Below are some records. Return exactly the lines from the one containing "the round. -/" through the one containing "def State.ringFull (s", both included, and only those.

[Given data — start]

-- ==== Sys2Proof/Machine/Rae.lean ====
section
/-! DEFINITION. Sys2Proof/Machine/Rae.lean: the commands of redundancy analysis (R123 to R152): take-up, budgets, first
passes and pool rounds, engine errors, the result ring, and reanalysis. -/
namespace Sys2Proof.Machine

/-! ### Take-up (R123, R127, chapter 05 Modes) -/

/-- DOMAIN_DAMAGED on a close record (chapter 05 Modes): the outcome is UNDECIDED with words A and B zero, and
MAP_INCOMPLETE is set. -/
def State.closeRecordLost (s : State) (d e : Nat) : State :=
  let x := s.domain d
  match x.closeRec with
  | none => s
  | some c =>
    let flags := if bitOf c.flags 2 then c.flags else c.flags + 4
    let c1 : CloseRec := { c with flags := flags }
    ((s.setDomain d { x with mapIncomplete := true, closeRec := some c1 }).damaged d).takeOutcome d e
      ⟨3, 0, [], false, 0, 0, [], 0⟩

/-- An engine ends an analysis after `nodes` calls of node() (R148). -/
def State.engineEnds (s : State) (e nodes : Nat) : State :=
  let x := s.engine e
  s.setEngine e { x with
    domain := none, phase := 0, spent := none, nodes := nodes, done := x.done + 1, elapsed := 4 * (s.now - x.tTake) }

/-- The bytes of a close record's load. -/
def CloseRec.size (c : CloseRec) : Nat :=
  ceilDiv (64 + 4 * (c.heavyRows.length + c.heavyCols.length + c.points.length)) 64 * 64

/-- An engine takes up a domain (R123, R127). -/
def State.takeUp (s : State) (e d : Nat) (intact : Bool) : State :=
  let x := s.domain d
  let y : Engine := { s.engine e with domain := some d, last := d, phase := 1, spent := none, tTake := s.now, nodes := 0, elapsed := 0 }
  let s1 := (s.setEngine e y).setDomain d { x with state := .analysing }
  let s2 := (s1.traffic s1.raeClass ((x.closeRec.map CloseRec.size).getD 0) s1.raeLabel).1
  if intact then s2 else (s2.engineEnds e 0).closeRecordLost d e

/-- Rounds that are due without an engine handed to the lowest-numbered engines that are in the pool and idle (R133). -/
def State.handRounds (s : State) : State :=
  ((s.cad.pools.filter (fun p => !p.2.round.isEmpty && p.2.runner.isNone)).map (·.1)).foldl (fun (t : State) p =>
    match t.freeEngine, Tab.look t.cad.pools p with
    | some e, some x =>
      let y : Pool := { x with runner := some e }
      { t with cad := { t.cad with pools := Tab.put t.cad.pools p y } }
    | _, _ => t) s

/-- The head of the queue, a CLOSED domain (R144), handed to the lowest idle engine in the pool (R123). -/
def State.takeHead (s : State) (intact : Bool) : State :=
  match s.rae.queue, s.freeEngine with
  | d :: r, some e =>
    let t : State := { s with rae := { s.rae with queue := r } }
    if (s.domain d).state = .closed then t.takeUp e d intact else t
  | _, _ => s

/-- RAE_TAKE_UP (R123, R133): in SERVICE, rounds that are due go ahead of the head of the queue; `intact` says whether the close
record's codewords were delivered. -/
def execRaeTakeUp (intact : Bool) (s : State) : Result :=
  if s.mode = .service ∧ s.rae.dispatch then .next (s.handRounds.takeHead intact) else .next s

/-! ### Budgets (R127, R128) -/

/-- TIME_BUDGET_EXPIRE (R127): the time budget, TBUD × 1,250 CCLK cycles from take-up, expires after `nodes` calls of node(); the next call finds it spent. -/
def execTimeBudgetExpire (e : Fin 64) (nodes : Nat) (s : State) : Result :=
  let x := s.engine e
  match x.domain, x.spent with
  | some d, none =>
    if x.nodes ≤ nodes ∧ nodes ≤ s.nodesToMake e ∧ 4 * x.tTake + 1250 * (s.domain d).tbud ≤ 4 * s.now then .next (s.setEngine e { x with phase := 2, spent := some (1, nodes), nodes := nodes }) else .next s
  | _, _ => .next s

/-- NODE_BUDGET_SPENT (R127): a call beyond the budget; nothing changes where the search ends within it. -/
def execNodeBudgetSpent (e : Fin 64) (s : State) : Result :=
  let x := s.engine e
  match x.domain, x.spent with
  | some d, none =>
    match (s.domain d).closeRec with
    | some c =>
      let o := firstPass c (s.domain d).nodeLimit 2
      if o.kind = 3 ∨ o.partialSearch then
        .next (s.setEngine e { x with phase := 2, spent := some (2, (s.domain d).nodeLimit), nodes := (s.domain d).nodeLimit })
      else .next s
    | none => .next s
  | _, _ => .next s

/-! ### The first pass ends (R131, R132, R144) -/

/-- A first pass ends: a result, or an outcome held for the round. -/
def State.passEnds (s : State) (e d : Nat) (c : CloseRec) : State :=
  let o := s.passOutcome e d c
  (s.engineEnds e o.nodes).takeOutcome d e o

/-- FIRST_PASS_END (R132): outside SERVICE a running first pass still completes (R26). -/
def execFirstPassEnd (e : Fin 64) (s : State) : Result :=
  match (s.engine e).domain with
  | none => .next s
  | some d =>
    match (s.domain d).closeRec with
    | none => .next s
    | some c => .next (s.passEnds e d c)

/-- The engine that runs a round (R133): the one whose first pass completed the condition, or the lowest idle one, which
the dispatcher chooses in SERVICE. -/
def State.roundEngine (s : State) (p : Nat) : Option Nat :=
  match (Tab.look s.cad.pools p).map (·.runner) with
  | some (some e) => some e
  | _ => if s.mode = .service ∧ s.rae.dispatch then s.freeEngine else none

/-- POOL_ROUND (R133 to R136). -/
def execPoolRound (pool : BitVec 16) (s : State) : Result :=
  if s.roundDue pool.toNat then
    match s.roundEngine pool.toNat with
    | some e => .next (s.round pool.toNat e)
    | none => .next s
  else .next s

/-! ### Engine errors (R126) -/

/-- An engine's internal error during an analysis: its domain goes back to the head of the queue as CLOSED. -/
def State.engineError (s : State) (e d : Nat) : State :=
  let s1 := s.setDomain d { s.domain d with state := .closed }
  (({ s1 with rae := { s1.rae with queue := d :: s1.rae.queue } }.satInc Reg.RAE_REDISPATCH).event Reg.RAE_EVENTS
    Fld.RAE_EVENTS_REDISPATCH).engineFails e d

/-- RAE_ENGINE_ERROR (R126). -/
def execRaeEngineError (e : Fin 64) (s : State) : Result :=
  match (s.engine e).domain with
  | some d => .next (s.engineError e d)
  | none => .next s

/-! ### The result ring (R145 to R147, R150) -/

/-- RAE_RING_SLOTS. -/
def State.ringSlots (s : State) : Nat := s.rdN Reg.RAE_RING_SLOTS % 2 ^ 25

/-- The ring is full (R145). -/
def State.ringFull (s : State) : Bool :=
  (s.rdN Reg.RAE_RING_WPTR + 1) % s.ringSlots == s.rdN Reg.RAE_RING_RPTR

/-- RESULT_READY raised for the slots written since the last one (R147); a holdoff begins. -/
def State.resultReady (s : State) : State :=
  let s1 := s.alert 0x40 0xFF (s.rdN Reg.RAE_RING_WPTR) s.rae.ringNew 0 0
  let h := s1.fld Reg.RAE_RING_CFG Fld.RAE_RING_CFG_HOLDOFF
  { s1 with rae := { s1.rae with ringNew := 0, holdoff := h != 0, holdoffDue := 2 * s1.now + 625 * h } }

/-- A result copied to the next slot (R145, R147). -/
def State.ringCopy (s : State) (p : Partition) (pi : Nat) (r : ResultRec) (rest : List ResultRec) : State :=
  let w := s.rdN Reg.RAE_RING_WPTR
  let t := s.traffic s.raeClass 1024 s.raeLabel
  let s1 := (t.1.writeBytes pi p (s.rd64 Reg.RAE_RING_BASE + 1024 * w) (slice r.bytes 0 1024) s.raeClass t.2).wrN Reg.RAE_RING_WPTR ((w + 1) % s.ringSlots)
  let s2 := { s1 with rae := { s1.rae with copyQ := rest, ringNew := s1.rae.ringNew + 1 } }
  let s3 := if s2.ringFull then s2.event Reg.RAE_EVENTS Fld.RAE_EVENTS_RING_FULL else s2
  if s3.flag Reg.RAE_RING_CFG Fld.RAE_RING_CFG_ALERT_EN && !s3.rae.holdoff then s3.resultReady else s3

/-- RESULT_RING_COPY (R145, R146): the oldest waiting result, while the ring is enabled and has room, in every mode that analyses run
in or come to their end in. -/
def execResultRingCopy (s : State) : Result :=
  let pi := s.fld Reg.RAE_RING_CFG Fld.RAE_RING_CFG_PART
  match s.rae.copyQ, Tab.look s.cfg.parts pi with
  | r :: rest, some p =>
    if s.mode ≠ .cold ∧ s.mode ≠ .load ∧ s.mode ≠ .safe ∧ s.flag Reg.RAE_RING_CFG Fld.RAE_RING_CFG_EN ∧ !s.ringFull then
      .next (s.ringCopy p pi r rest)
    else .next s
  | _, _ => .next s

/-- HOLDOFF_EXPIRE (R147). -/
def execHoldoffExpire (s : State) : Result :=
  if s.rae.holdoff ∧ s.rae.holdoffDue ≤ 2 * s.now then
    let s1 : State := { s with rae := { s.rae with holdoff := false } }
    if s.rae.ringNew ≠ 0 ∧ s.flag Reg.RAE_RING_CFG Fld.RAE_RING_CFG_ALERT_EN then .next s1.resultReady else .next s1
  else .next s

/-- The bits of RAE_RING_CFG a write stores. -/
def ringCfgMask : Word := 0xCFFFFFFF#32

/-- The status of a write of RAE_RING_CFG (R150, R156). -/
def ringCfgStatus (r : Req) (v : Word) (s : State) : Status :=
  let old := s.rd Reg.RAE_RING_CFG
  let on := wget old Fld.RAE_RING_CFG_EN == 1
  let sets := wget v Fld.RAE_RING_CFG_EN == 1 && !on
  let part := Tab.look s.cfg.parts (wget v Fld.RAE_RING_CFG_PART)
  let base := s.rd64 Reg.RAE_RING_BASE
  firstStatus (s.hostChecks r ++
    [(on && (wget v Fld.RAE_RING_CFG_PART != wget old Fld.RAE_RING_CFG_PART ||
        wget v Fld.RAE_RING_CFG_LABEL != wget old Fld.RAE_RING_CFG_LABEL), .eBusy),
     (sets && (match part with
        | some p => p.pers != 4
        | none => true), .eAccess),
     (sets && (base % 1024 != 0 || decide (s.ringSlots < 2) || decide (2 ^ 24 < s.ringSlots) ||
        (match part with
          | some p => decide (p.size < base + 1024 * s.ringSlots)
          | none => false)), .eRange),
     (s.unmapped (wget v Fld.RAE_RING_CFG_LABEL), .eConflict)])

/-- RAE_RING_CFG written: a write that sets EN resets both pointers (R150). -/
def State.ringCfg (s : State) (v : Word) : State :=
  let sets := wget v Fld.RAE_RING_CFG_EN == 1 && !s.flag Reg.RAE_RING_CFG Fld.RAE_RING_CFG_EN
  let s1 := s.wr Reg.RAE_RING_CFG (v &&& ringCfgMask)
  if sets then (s1.wrN Reg.RAE_RING_WPTR 0).wrN Reg.RAE_RING_RPTR 0 else s1

/-- RAE_RING_CFG_WRITE (R150). -/
def execRaeRingCfgWrite (r : Req) (v : Word) (s : State) : Result :=
  .next (s.hostWrite r Reg.RAE_RING_CFG (ringCfgStatus r v s) (fun t => t.ringCfg v))

/-- The status of a write of RAE_RING_RPTR (R150): not beyond the slots written. -/
def ringRptrStatus (r : Req) (v : Word) (s : State) : Status :=
  let n := max s.ringSlots 1
  let rp := s.rdN Reg.RAE_RING_RPTR
  firstStatus (s.hostChecks r ++
    [(decide (n ≤ v.toNat) ||
        decide ((s.rdN Reg.RAE_RING_WPTR + n - rp % n) % n < (v.toNat + n - rp % n) % n), .eRange)])

/-- RAE_RING_RPTR_WRITE (R150). -/
def execRaeRingRptrWrite (r : Req) (v : Word) (s : State) : Result :=
  .next (s.hostWrite r Reg.RAE_RING_RPTR (ringRptrStatus r v s) (fun t => t.wr Reg.RAE_RING_RPTR v))

/-! ### RAE_CMD (R151, R152) -/

/-- The domain RAE_ARG names. -/
def State.raeArg (s : State) : Nat := s.rdN Reg.RAE_ARG

/-- The status of REANALYSE (R151). -/
def reanalyseStatus (r : Req) (s : State) : Status :=
  let x := s.domain s.raeArg
  firstStatus (s.hostChecks r ++
    [(s.mode != .service, .eState), (decide (2 ^ 24 ≤ s.raeArg), .eRange),
     (x.state != .done || (match x.result with
        | some q => q.kind != 3
        | none => true), .eState),
     (x.pool != 0, .eConflict), ((s.takeHeap s.raeArg .result 14).isNone, .eResource)])

/-- A budget of RAE_ABUD, or the default (R122, R152). -/
def budgetOr (n default : Nat) : Nat := if n = 0 then default else n

/-- A domain reanalysed (R152): CLOSED again with new budgets, at the tail of the queue; the time at which it first became CLOSED
stands (notes/assumptions/181.md). -/
def State.reanalyse (s : State) : State :=
  let d := s.raeArg
  let s1 := ((s.takeHeap d .result 14).getD s).heapCheck
  let s2 := s1.setDomain d { s1.domain d with
    state := .closed, reanalysed := true, tClosedT0 := s1.now
    tbud := budgetOr (s1.fld Reg.RAE_ABUD Fld.RAE_ABUD_TBUD) (s1.fld Reg.CAD_DEFBUD Fld.CAD_DEFBUD_TBUD)
    nbud := budgetOr (s1.fld Reg.RAE_ABUD Fld.RAE_ABUD_NBUD) (s1.fld Reg.CAD_DEFBUD Fld.CAD_DEFBUD_NBUD) }
  { s2 with rae := { s2.rae with queue := s2.rae.queue ++ [d] } }

/-- REANALYSE (R151, R152). -/
def execReanalyse (r : Req) (s : State) : Result :=
  .next (s.hostWrite r Reg.RAE_CMD (reanalyseStatus r s) State.reanalyse)

/-- The status of CLEAR_LAT (R151). -/
def clearLatStatus (r : Req) (s : State) : Status := firstStatus (s.hostChecks r ++ [(s.mode != .service, .eState)])

/-- CLEAR_LAT (R148, R151). -/
def execClearLat (r : Req) (s : State) : Result :=
  .next (s.hostWrite r Reg.RAE_CMD (clearLatStatus r s) (fun t => t.wr Reg.RAE_LAT_MAX 0))

/-- A warm load abandons running analyses (chapter 05 Modes): their domains go back to the head of the queue as CLOSED,
in queue order (R123), and start afresh when it ends. -/
def State.abandonAnalyses (s : State) : State :=
  let ds := (s.rae.engines.filterMap (fun e => e.2.domain)).insertionSort
    (fun a b => (s.domain a).tClosedT0 * 2 ^ 24 + a ≤ (s.domain b).tClosedT0 * 2 ^ 24 + b)
  let s1 := ds.foldl (fun t d => t.setDomain d { t.domain d with state := .closed }) s
  let es : Tab Engine := s1.rae.engines.map (fun (e : Nat × Engine) =>
    (e.1, if e.2.domain.isSome then s.engineStops e.2 else e.2))
  { s1 with rae := { s1.rae with queue := ds ++ s1.rae.queue, engines := es } }

/-- Dispatch resumes; waiting domains have a fresh t0 after a load (chapter 05 Modes). -/
def State.freshQueue (s : State) : State :=
  s.rae.queue.foldl (fun t d => t.setDomain d { t.domain d with tClosedT0 := t.now }) s

end Sys2Proof.Machine
end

[Given data — finish]

* The completed task:
/-- A first pass ends: a result, or an outcome held for the round. -/
def State.passEnds (s : State) (e d : Nat) (c : CloseRec) : State :=
  let o := s.passOutcome e d c
  (s.engineEnds e o.nodes).takeOutcome d e o

/-- FIRST_PASS_END (R132): outside SERVICE a running first pass still completes (R26). -/
def execFirstPassEnd (e : Fin 64) (s : State) : Result :=
  match (s.engine e).domain with
  | none => .next s
  | some d =>
    match (s.domain d).closeRec with
    | none => .next s
    | some c => .next (s.passEnds e d c)

/-- The engine that runs a round (R133): the one whose first pass completed the condition, or the lowest idle one, which
the dispatcher chooses in SERVICE. -/
def State.roundEngine (s : State) (p : Nat) : Option Nat :=
  match (Tab.look s.cad.pools p).map (·.runner) with
  | some (some e) => some e
  | _ => if s.mode = .service ∧ s.rae.dispatch then s.freeEngine else none

/-- POOL_ROUND (R133 to R136). -/
def execPoolRound (pool : BitVec 16) (s : State) : Result :=
  if s.roundDue pool.toNat then
    match s.roundEngine pool.toNat with
    | some e => .next (s.round pool.toNat e)
    | none => .next s
  else .next s

/-! ### Engine errors (R126) -/

/-- An engine's internal error during an analysis: its domain goes back to the head of the queue as CLOSED. -/
def State.engineError (s : State) (e d : Nat) : State :=
  let s1 := s.setDomain d { s.domain d with state := .closed }
  (({ s1 with rae := { s1.rae with queue := d :: s1.rae.queue } }.satInc Reg.RAE_REDISPATCH).event Reg.RAE_EVENTS
    Fld.RAE_EVENTS_REDISPATCH).engineFails e d

/-- RAE_ENGINE_ERROR (R126). -/
def execRaeEngineError (e : Fin 64) (s : State) : Result :=
  match (s.engine e).domain with
  | some d => .next (s.engineError e d)
  | none => .next s

/-! ### The result ring (R145 to R147, R150) -/

/-- RAE_RING_SLOTS. -/
def State.ringSlots (s : State) : Nat := s.rdN Reg.RAE_RING_SLOTS % 2 ^ 25

/-- The ring is full (R145). -/
def State.ringFull (s : State) : Bool :=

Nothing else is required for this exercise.